Engineering Director Lars Rasmussen Leaving Facebook To Co-Found A Music Startup

Facebook at Work, Facebook’s first move to turn its social network into an enterprise tool, has remained in closed beta since its launch in January this year. But as the product continues to inch its way to general availability, it will be doing so without one of its key architects.

Lars Rasmussen — Facebook’s engineering director, who helped create and run Facebook search engine Graph Search and later Facebook at Work — will be leaving the company to co-found a music startup with his partner, Elomida Visviki.

Both Rasmussen and Facebook have confirmed the move to TechCrunch. He will officially depart the company in June.

Meanwhile, the running of FB@Work will now split into two. Julien Codorniou, Facebook’s global partnerships head based in London, will lead on partnership support; and Chaitanya Mishra, who has been working on the product since the very start, will manage FB@Work’s engineering team, also based in London and reporting back to Menlo Park.

Part of the reason that the leadership is splitting is because the team working on FB@Work is expanding. The product has now had tens of thousands of inbound requests from business wanting to try it out, so Facebook needs to add more people to the product to support that.

“Leaving Facebook was an incredibly difficult decision,” Rasmussen said in an emailed statement. “Working there has never been more exciting for me, in particular given the incredible momentum behind Facebook at Work, and the ridiculously talented people I work with on that project and at Facebook in general. But over the past year my fiancé, Elomida, has built what I think is a new and exciting way to compose and experience music. And trying to turn that into a successful startup together will be way too much fun to postpone any longer.”

This will not be Rasmussen’s first taste of being an entrepreneur. Before Rasmussen joined Facebook in 2010, he worked at Google, where he had been the co-creator of Google Maps and Google Wave (another enterprise collaboration product, but one that didn’t catch on). Rasmussen came to Google by way of acquisition: he had been the co-founder of a company in Australia called Where2 Technologies, which was acquired by Google in 2004 and became the basis for Google Maps.

Visviki, meanwhile, has racked up experience in the advertising and non-profit sectors. Her LinkedIn profile lists her as working on a stealthy startup since February 2014 called “Cute Little Apps.”

Just as Rasmussen will be joined in his new venture by his fiancé, he co-founded Where2 with his brother Jens and two others. (It doesn’t look like Jens will be involved this time around.)

The parting seems to be amicable enough between engineer and social network. “We are grateful for Lars’ many contributions over the years,” a Facebook spokesperson said in a statement. “We’re a company of entrepreneurs, and now that Facebook at Work is off the ground and growing quickly we understand Lars’ desire to return to his startup roots.
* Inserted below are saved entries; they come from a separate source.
/-- R39, R365: a fetch that fails parks every lane of the cohort with FETCH: ARG is the address whose fetch failed, AUX the low byte of its code.
R47, R224: a lane of `exec` that reads a void latch, or a register of bad parity without a duplicate, parks with ILL_LATCH or REG_PARITY and the
register field in AUX; so does a lane whose guard reads such a `pw`. R323: such a parity error, and an uncorrectable scratchpad word, is counted. -/
def Obligations.FetchAndOperandFaultsPark : Prop :=
  (
    ∀ (s s3 : State) (f : Fibre) (fs : List Fibre) (va : DWord) (cause : Nat) (s2m : Bool),
      s.lanes = f :: fs → atBreakpoint s (f :: fs) = false → fetch s f = (.fail va cause s2m, s3) →
      issueCohort s = .next (parkAll s3 ((f :: fs).map (·.id)) fun g => ⟨0xB0, g.pc, g.pc, va, cause % 256, s2m⟩)) ∧
  (∀ e u f, guardFault e f = true → operandTrap e u f = some ⟨0x80, f.pc, f.pc, 0, 0, false⟩) ∧
  (∀ e u f n, guardFault e f = false → latchFault e u f = some n → operandTrap e u f = some ⟨0x19, f.pc, f.pc, 0, n, false⟩) ∧
  (∀ e u f n, guardFault e f = false → latchFault e u f = none → parityFault e u f = some n → operandTrap e u f = some ⟨0x80, f.pc, f.pc, 0, n, false⟩) ∧
  (∀ e u f n, latchFault e u f = some n → 60 ≤ n ∧ n ≤ 62 ∧ (f.latch n).mark ≠ .w64) ∧
  (∀ e u f n, parityFault e u f = some n → n ∈ f.badParity ∧ n ∈ regReads e u ∧ ¬ ∃ v, (n, v) ∈ f.dup) ∧
  (∀ e u s f t, laneGuard e f = true ∨ guardFault e f = true → operandTrap e u f = some t → prepare e u [f] s = softPark s f.id t) ∧
  (∀ (s : State) (id : Nat) (t : Trap), (t.code = 0x80 → softPark s id t = park (healthAdd s 1) id t) ∧ (t.code = 0x48 → softPark s id t = park (healthAdd s 3) id t) ∧
    (t.code ≠ 0x80 → t.code ≠ 0x48 → softPark s id t = park s id t)) ∧
  (∀ (s : State) (i n : Nat), i < 12 → n < 12 → (healthAdd s i).dev.health.getD n 0 = s.dev.health.getD n 0 + if n = i then 1 else 0)

/-- R216, R364, R46: TAKING AN EXCEPTION. The lane parks with its fault record and the address a resume continues at, its program counter where the
rule puts it, with void latches and a cohort and join group of its own; the other lanes of its cohort have void latches; LANE_PARK is emitted with a new
identifier, the work's as cause and the code as argument; memory, registers and every other fibre are as before.
What the spec leaves open here is the model's choice: log 56. -/
def Obligations.TakingAnException : Prop :=
  ∀ (s : State) (id : Nat) (t : Trap) (f : Fibre), s.fibre? id = some f →
    let op := (mint s (coreDie (s.fibreCore f))).1
    let r : FaultRec :=
      { code := t.code, pc := t.pc, arg := t.arg, aux := t.aux % 256, s2 := t.s2, op := s.fibreOp f, core := s.fibreCore f,
        slot := s.fibreSlot f, part := f.part, lane := f.lane, idx := f.idx }
    FibreIs (park s id t) id (fun g => g.status = .parked ⟨r, t.resume, false, op, s.time.dtc⟩ ∧
      g.pc = t.pc ∧ VoidLatches g ∧ g.regs = f.regs ∧ g.cohort = s.nextId ∧ g.jgrp = s.nextId + 1) ∧
    (∀ h ∈ s.fibres, h.id ≠ id → h.cohort ≠ f.cohort → h ∈ (park s id t).fibres) ∧
    (∀ h ∈ s.fibres, h.id ≠ id → h.cohort = f.cohort → h.voidLatches ∈ (park s id t).fibres) ∧
    (park s id t).mem = s.mem ∧ (park s id t).accesses = s.accesses ∧ (park s id t).crews = s.crews ∧
    (s.flue.find? (·.src == coreSrc (s.fibreCore f)) = none →
      ⟨coreSrc (s.fibreCore f), [⟨0x0901, t.code % 2 ^ 16, s.fibreVf f, coreSrc (s.fibreCore f), op, s.fibreOp f, s.time.dtc⟩]⟩ ∈
        (park s id t).flue)

/-- R80, R367: THE RETURN FROM AN EXCEPTION, and the verdicts of a handler fibre `h` that halts. RESUME continues where the code's rule gives when
v12 and v13 still hold the record's PC, else at their value; a value that is no address parks again with BAD_TARGET; END ends the fibre; any other
verdict marks the grid to be killed with FAULT.
What the spec leaves open here is the model's choice: logs 64 and 81. -/
def Obligations.HandlerVerdicts : Prop :=
  ∀ (s : State) (h x : Fibre) (p : Parked) (target : Nat), s.fibre? target = some x → x.status = .parked p →
    let pc := pairVal (h.reg 12) (h.reg 13)
    (h.reg 1 = 1 → pc = p.frec.pc → FibreIs (verdict s h target) target fun g =>
      g.status = .ready ∧ g.pc = p.resume ∧ VoidLatches g ∧ g.regs = x.regs ∧ g.jgrp = s.nextId + 1) ∧
    (h.reg 1 = 1 → pc ≠ p.frec.pc → pc.toNat % 2 = 0 → pc.toNat < 2 ^ 57 → FibreIs (verdict s h target) target fun g =>
      g.status = .ready ∧ g.pc = pc ∧ VoidLatches g ∧ g.regs = x.regs ∧ g.jgrp = s.nextId + 1) ∧
    (h.reg 1 = 1 → pc ≠ p.frec.pc → pc.toNat % 2 = 1 ∨ 2 ^ 57 ≤ pc.toNat → FibreIs (verdict s h target) target fun g =>
      ∃ q, g.status = .parked q ∧ q.frec.code = 0x21 ∧ q.frec.pc = p.frec.pc ∧ q.frec.arg = pc) ∧
    (h.reg 1 = 2 → verdict s h target = endFibre (checkHalt s x) target) ∧
    (∀ gr, h.reg 1 ≠ 1 → h.reg 1 ≠ 2 → s.fibreGrid h = some gr →
      verdict s h target = s.setGrid gr.id fun y => { y with doom := some (y.doom.getD (2, p.lp)) })

/-- R67, with R41, R65 and R66: the two-source integer operations write f(a, b) in every lane of `exec`, in every form they have; a shift takes the
whole 32-bit amount. In the L form C holds 63 and MOD[46:45] is 0, or the word is reserved.
Each has the opcode of its rule. -/
def Obligations.IntegerResults : Prop :=
  (let g := fun a b : Word => BitVec.ofNat 32 (a.toNat + b.toNat)
   BinH .addS32H g ∧ BinW .addW g ∧ BinWi .sign .addWi g ∧ BinL .sign .addL fun _ => g) ∧
  (let g := fun a b : Word => BitVec.ofInt 32 ((a.toNat : Int) - b.toNat)
   BinH .subS32H g ∧ BinW .subW g ∧ BinL .sign .subL fun _ => g) ∧
  (let g := fun a b : Word => BitVec.ofNat 32 (a.toNat * b.toNat)
   BinH .mulS32H g ∧ BinW .mulW g ∧ BinWi .sign .mulWi g ∧ BinL .sign .mulL fun _ => g) ∧
  (let g := fun n a b => clampT n (intT n a + intT n b)
   BinW .addSatW (g false) ∧ BinL .sign .addSatL g) ∧
  (let g := fun n a b => clampT n (intT n a - intT n b)
   BinW .subSatW (g false) ∧ BinL .sign .subSatL g) ∧
  (let g := fun n a b => BitVec.ofInt 32 (intT n a * intT n b / 2 ^ 32)
   BinW .mulhiW (g false) ∧ BinL .sign .mulhiL g) ∧
  (let g := fun n a b => if intT n a ≤ intT n b then a else b
   BinW .minW (g false) ∧ BinWi .sign .minWi (g false) ∧ BinL .sign .minL g) ∧
  (let g := fun n a b => if intT n b ≤ intT n a then a else b
   BinW .maxW (g false) ∧ BinWi .sign .maxWi (g false) ∧ BinL .sign .maxL g) ∧
  (BinH .andH (· &&& ·) ∧ BinW .andW (· &&& ·) ∧ BinWi .sign .andWi (· &&& ·) ∧ BinL .sign .andL fun _ => (· &&& ·)) ∧
  (BinH .orH (· ||| ·) ∧ BinW .orW (· ||| ·) ∧ BinWi .sign .orWi (· ||| ·) ∧ BinL .sign .orL fun _ => (· ||| ·)) ∧
  (BinH .xorH (· ^^^ ·) ∧ BinW .xorW (· ^^^ ·) ∧ BinWi .sign .xorWi (· ^^^ ·) ∧ BinL .sign .xorL fun _ => (· ^^^ ·)) ∧
  (let g := fun a b : Word => a &&& ~~~b
   BinW .andnW g ∧ BinL .sign .andnL fun _ => g) ∧
  (let g := fun a b : Word => if 32 ≤ b.toNat then 0 else BitVec.ofNat 32 (a.toNat * 2 ^ b.toNat)
   BinH .shlH g ∧ BinW .shlW g ∧ BinWi .zero .shlWi g ∧ BinL .zero .shlL fun _ => g) ∧
  (let g := fun a b : Word => if 32 ≤ b.toNat then 0 else BitVec.ofNat 32 (a.toNat / 2 ^ b.toNat)
   BinH .shrH g ∧ BinW .shrW g ∧ BinWi .zero .shrWi g ∧ BinL .zero .shrL fun _ => g) ∧
  (let g := fun a b : Word =>
     if 32 ≤ b.toNat then (if a.getLsbD 31 then 0xFFFFFFFF else 0) else BitVec.ofInt 32 (a.toInt / 2 ^ b.toNat)
   BinH .sarH g ∧ BinW .sarW g ∧ BinWi .zero .sarWi g ∧ BinL .zero .sarL fun _ => g) ∧
  (let g := fun a b : Word => (a <<< (b.toNat % 32)) ||| (a >>> (32 - b.toNat % 32))
   BinW .rotW g ∧ BinWi .zero .rotWi g ∧ BinL .zero .rotL fun _ => g) ∧
  (∀ c : LF → Instr, c ∈ [Instr.addL, .subL, .mulL, .addSatL, .subSatL, .mulhiL, .minL, .maxL, .andL, .orL, .xorL, .andnL, .shlL, .shrL, .sarL, .rotL] →
    ∀ f, f.c ≠ 63 ∨ f.mod.getLsbD 1 = true ∨ f.mod.getLsbD 2 = true → (c f).staticCheck = some .reserved) ∧
  (∀ p ∈ [((Instr.addW : WF → Instr), (0x002 : BitVec 10)), (.subW, 0x003), (.addSatW, 0x004), (.subSatW, 0x005), (.mulW, 0x006), (.mulhiW, 0x007), (.minW, 0x00B), (.maxW, 0x00C), (.andW, 0x010), (.orW, 0x011), (.xorW, 0x012), (.andnW, 0x013), (.shlW, 0x015), (.shrW, 0x016), (.sarW, 0x017), (.rotW, 0x018)],
    ∀ f, (p.1 f).enc = some (.w p.2 f)) ∧
  (∀ p ∈ [((Instr.addL : LF → Instr), (0x002 : BitVec 10)), (.subL, 0x003), (.addSatL, 0x004), (.subSatL, 0x005), (.mulL, 0x006), (.mulhiL, 0x007), (.minL, 0x00B), (.maxL, 0x00C), (.andL, 0x010), (.orL, 0x011), (.xorL, 0x012), (.andnL, 0x013), (.shlL, 0x015), (.shrL, 0x016), (.sarL, 0x017), (.rotL, 0x018)],
    ∀ f, (p.1 f).enc = some (.l p.2 f)) ∧
  (∀ p ∈ [((Instr.addWi : WIF → Instr), (0x042 : BitVec 10)), (.mulWi, 0x046), (.minWi, 0x04B), (.maxWi, 0x04C), (.andWi, 0x050), (.orWi, 0x051), (.xorWi, 0x052), (.shlWi, 0x055), (.shrWi, 0x056), (.sarWi, 0x057), (.rotWi, 0x058)],
    ∀ f, (p.1 f).enc = some (.wi p.2 f))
We wish him the very best.”

He will continue to base himself in London for the new venture.

Ramussen’s move into music, and decision to stay in London to build it, is an interesting one.

The digital music industry currently feels like it is approaching a tipping point. As more consumers switch to streaming services over buying physical discs or downloading tracks, tech giants are getting their ducks in line. Apple has yet to unveil the full force of how it intends to leverage its Beats acquisition; Google meanwhile is pushing hard to ramp up its own position in streamed music.

Then, competitors like Spotify (which is closing in on a major round of funding) and Deezer are pushing into advertising and other services to build out viable business models. Others like Tidal are looking to carve out their own position in the field by focusing on high-definition audio and top artists.

At the same time, there is a growing interest in user-generated, digital-first audio content that sits outside the traditional music publishing model.

Just as streaming services like YouTube, Netflix and others have positioned themselves as publishers and creative platforms, not just distributors, of video content, so too have audio platforms like Soundcloud shown that it can be a key destination for people seeking out new sounds and artists.

Without knowing too many details of what they are building, if Rasmussen and Visviki are focusing on creating a new way of composing music online, this could fill in one more missing piece of the digital music puzzle.

Geographically, London is an important center for the music industry, as a business bridge not only between the U.S. and European markets, but also between many producers and artists on both sides of the pond.

Interestingly, it looks like Rasmussen and Visviki have been getting the ball rolling for their new venture, meeting with famed producers and songwriters Mary Brown and Tony Dofat earlier this month.